• Material provided:
################

-- ==== Sys2Proof/Machine/Loops.lean ====
section
/-! DEFINITION. The commands of Post Loops (R65 to R90): the transaction on a loop, the timers, lending, and the eight
requests of the chapter. -/

namespace Sys2Proof.Machine

/-! ## Events of the equipment -/

/-- TRANSACTION_START (R65, R73, R74). -/
def execTransactionStart (lp : ScreenId) (s : State) : Host.Outcome State Fault Refusal :=
  event (fun s => s.onLoop lp LoopRec.start) s

/-- HEADER_SENT (R65, R66). -/
def execHeaderSent (lp : ScreenId) (s : State) : Host.Outcome State Fault Refusal :=
  event (fun s => s.onLoop lp LoopRec.openWindow) s

/-- LOOP_RESPONSE (R66 to R71, R77, R80 to R84). -/
def execLoopResponse (lp : ScreenId) (bytes : List Byte) (s : State) : Host.Outcome State Fault Refusal :=
  event (fun s => s.onYard fun y => y.takeResponse s.site lp bytes) s

/-- RESPONSE_WINDOW_EXPIRY (R66, R69, R70, R77). -/
def execResponseWindowExpiry (lp : ScreenId) (s : State) : Host.Outcome State Fault Refusal :=
  event (fun s => s.onYard fun y => y.windowExpired s.site lp) s

/-- LOOP_STRAY_BYTES (R68): ignored. -/
def execLoopStrayBytes (_lp : ScreenId) (_bytes : List Byte) (s : State) : Host.Outcome State Fault Refusal :=
  event (fun s => s) s

/-- RECOVERY_TIMER_EXPIRY (R71). -/
def execRecoveryTimerExpiry (lp : ScreenId) (post : Nat) (s : State) : Host.Outcome State Fault Refusal :=
  event (fun s => s.onLoop lp fun l => l.recoveryExpired post) s

/-- LEND_REQUEST_RISE (R84). -/
def execLendRequestRise (lp : ScreenId) (s : State) : Host.Outcome State Fault Refusal :=
  event (fun s => s.onYard fun y => y.requestRises lp) s

/-- LEND_REQUEST_FALL (R84, R86). -/
def execLendRequestFall (lp : ScreenId) (s : State) : Host.Outcome State Fault Refusal :=
  event (fun s => s.onYard fun y => y.requestFalls lp) s

/-- LEND_TIMER_EXPIRY (R86). -/
def execLendTimerExpiry (lp : ScreenId) (s : State) : Host.Outcome State Fault Refusal :=
  event (fun s => s.onYard fun y => y.lendExpired lp) s

/-- LENT_RESPONSE_HEARD (R85). -/
def execLentResponseHeard (lp : ScreenId) (bytes : List Byte) (s : State) : Host.Outcome State Fault Refusal :=
  event (fun s => s.onYard fun y => y.hear s.site lp bytes) s

/-! ## Requests -/

/-- A list of flags, each 0 or 1; none where one is not (R202). -/
def flagsOf : List Nat → Option (List Bool)
  | [] => some []
  | n :: ns =>
    match flagOf n, flagsOf ns with
    | some b, some bs => some (b :: bs)
    | _, _ => none

/-- POST MAP (R72). -/
def execPostMap (tag loop : Nat) (presence : List Nat) (s : State) : Host.Outcome State Fault Refusal :=
  request 0x0F tag (withFin 4 loop fun lp s =>
    match flagsOf presence with
    | some bits =>
      if bits.length = 128 then done (s.onYard fun y => y.postMap lp bits) else malformed s
    | none => malformed s) s

/-- SEND of a well-formed message (R78). -/
def sendBody (lp : ScreenId) (post : Nat) (kind : SlotKind) (v0 v1 : Option Nat) (prio : Nat) (s : State) :
    Reply × State :=
  match (s.yard.loops[lp]).freeSlot? with
  | none => refused .full s
  | some i =>
    let it : Item := { post := post, kind := kind, v0 := v0, v1 := v1, prio := min prio 3, origin := .host }
    ({ result := if 3 < prio then .clamped else .ok, indication := .none, fields := [.raw (u8 i)] },
      s.onYard fun y => (y.putItem lp it).2)

/-- SEND (R75, R78). A value of a side that is not enabled is held to its kind's list too. -/
def execSend (tag loop post kind enable0 value0 enable1 value1 prio : Nat) (s : State) :
    Host.Outcome State Fault Refusal :=
  request 0x10 tag (withFin 4 loop fun lp s =>
    match SlotKind.of kind, flagOf enable0, flagOf enable1 with
    | some k, some e0, some e1 =>
      if k.admits value0 && k.admits value1 then
        inRange (decide (post ≤ 127) && (e0 || e1))
          (sendBody lp post k (if e0 then some value0 else none) (if e1 then some value1 else none) prio) s
      else malformed s
    | _, _, _ => malformed s) s

/-- SEND ABORT of a slot (R79). -/
def abortBody (lp : ScreenId) (i : Fin 16) (s : State) : Reply × State :=
  match ((s.yard.loops[lp]).slots[i]).use with
  | .free => refused .noSuch s
  | .inFlight => refused .tooLate s
  | .pending =>
    done (s.onYard fun y => (y.modLoop lp fun l => l.setSlot i OutSlot.empty).afterFree Yard.drain lp)

/-- SEND ABORT (R76, R79). -/
def execSendAbort (tag loop slot : Nat) (s : State) : Host.Outcome State Fault Refusal :=
  request 0x11 tag (withFin 4 loop fun lp s =>
    match finOf 16 slot with
    | some i => abortBody lp i s
    | none => refused .range s) s

/-- FIELD SUMMARY (R83): the rows are listed in rising order and the set is emptied. -/
def execFieldSummary (tag loop : Nat) (s : State) : Host.Outcome State Fault Refusal :=
  request 0x12 tag (withFin 4 loop fun lp s =>
    ({ result := .ok, indication := .none,
       fields := [.list 1 ((s.yard.loops[lp]).rows.map fun e => u8 e.1)] },
      s.onLoop lp fun l => { l with rows := [] })) s

/-- LOOP SET (R87). -/
def execLoopSet (tag loop window lendAllowed lend : Nat) (s : State) : Host.Outcome State Fault Refusal :=
  request 0x13 tag (withFin 4 loop fun lp s =>
    match flagOf lendAllowed with
    | some allow =>
      let w := clampTimer 5 100 window
      let t := clampTimer 60 3600 lend
      (Reply.setting (decide (w ≠ window ∨ t ≠ lend)) (u8 w ++ flag allow ++ u16 t),
        s.onLoop lp fun l => { l with windowSetting := w, lendAllowed := allow, lendSetting := t })
    | none => malformed s) s

/-- A slot in LOOP STATUS: its state and the fields of what it holds, each absent for a FREE slot, and the value of a
side absent also where the side is not enabled (R88, R203; log entry 15). -/
def OutSlot.status (sl : OutSlot) : List Byte :=
  let held := decide (sl.use ≠ .free)
  u8 sl.use.ctorIdx ++ presentFields held [u8 sl.post, u8 sl.kind.ctorIdx] ++
    sideBytes (if held then sl.v0 else none) (if held then sl.v1 else none) ++
    presentFields held [u8 sl.prio, u8 sl.origin.ctorIdx, u8 sl.fails]

/-- The number of posts of a loop that satisfy `q`. -/
def LoopRec.countPosts (l : LoopRec) (q : Post → Bool) : Nat :=
  allPosts.countP fun p => q (l.post p)

/-- The fields of LOOP STATUS (R88); the lend timer's remaining seconds are rounded up (the model's choice, log
entry 45). -/
def LoopRec.status (l : LoopRec) : List Byte :=
  u8 l.owner.ctorIdx ++ flag l.request ++ flag l.grant ++ opt u16 (l.lendTimer.map ceilSeconds) ++ flag l.overflow ++
    u8 l.cursor ++ u8 (l.countPosts fun p => !p.present) ++
    u8 (l.countPosts fun p => p.present && decide (p.conf = .heard)) ++
    u8 (l.countPosts fun p => p.present && decide (p.conf = .doubtful)) ++
    u8 (l.countPosts fun p => p.present && decide (p.conf = .dropped)) ++
    (l.slots.toList.map OutSlot.status).flatten ++ u16 l.errors ++ u16 l.repeats ++ u16 l.badRecords ++
    u16 l.undelivered ++ u8 l.windowSetting ++ flag l.lendAllowed ++ u16 l.lendSetting

/-- LOOP STATUS (R88). -/
def execLoopStatus (tag loop : Nat) (s : State) : Host.Outcome State Fault Refusal :=
  request 0x14 tag (withFin 4 loop fun lp s => (Reply.okWith (s.yard.loops[lp]).status, s)) s

/-- The fields of POST STATUS: the entry as R69 lists it (R88); the recovery timer's remaining seconds are rounded up
(the model's choice, log entry 45). -/
def Post.status (p : Post) : List Byte :=
  flag p.present ++ u8 p.errors ++ u8 p.conf.ctorIdx ++ u8 p.turn ++ opt u8 (p.recovery.map ceilSeconds) ++
    flag p.probeDue ++ u8 p.lamp0 ++ flag p.spk0 ++ u8 p.lamp1 ++ flag p.spk1 ++ opt u8 p.lastSeq

/-- POST STATUS (R88). -/
def execPostStatus (tag loop post : Nat) (s : State) : Host.Outcome State Fault Refusal :=
  request 0x15 tag (withFin 4 loop fun lp => inRange (decide (post ≤ 127)) fun s =>
    (Reply.okWith ((s.yard.loops[lp]).post post).status, s)) s

/-- LOOP RESET (R89): the reset, then the resend request naming the loop. -/
def execLoopReset (tag loop : Nat) (s : State) : Host.Outcome State Fault Refusal :=
  request 0x16 tag (withFin 4 loop fun lp s =>
    done (s.onYard fun y => (y.modLoop lp LoopRec.loopReset).resendLoop Yard.drain lp)) s

end Sys2Proof.Machine
end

################

Repeat the data word for word, starting at its first line and stopping after the line that contains "(R65, R66). -/".

• Task output:
-- ==== Sys2Proof/Machine/Loops.lean ====
section
/-! DEFINITION. The commands of Post Loops (R65 to R90): the transaction on a loop, the timers, lending, and the eight
requests of the chapter. -/

namespace Sys2Proof.Machine

/-! ## Events of the equipment -/

/-- TRANSACTION_START (R65, R73, R74). -/
def execTransactionStart (lp : ScreenId) (s : State) : Host.Outcome State Fault Refusal :=
  event (fun s => s.onLoop lp LoopRec.start) s

/-- HEADER_SENT (R65, R66). -/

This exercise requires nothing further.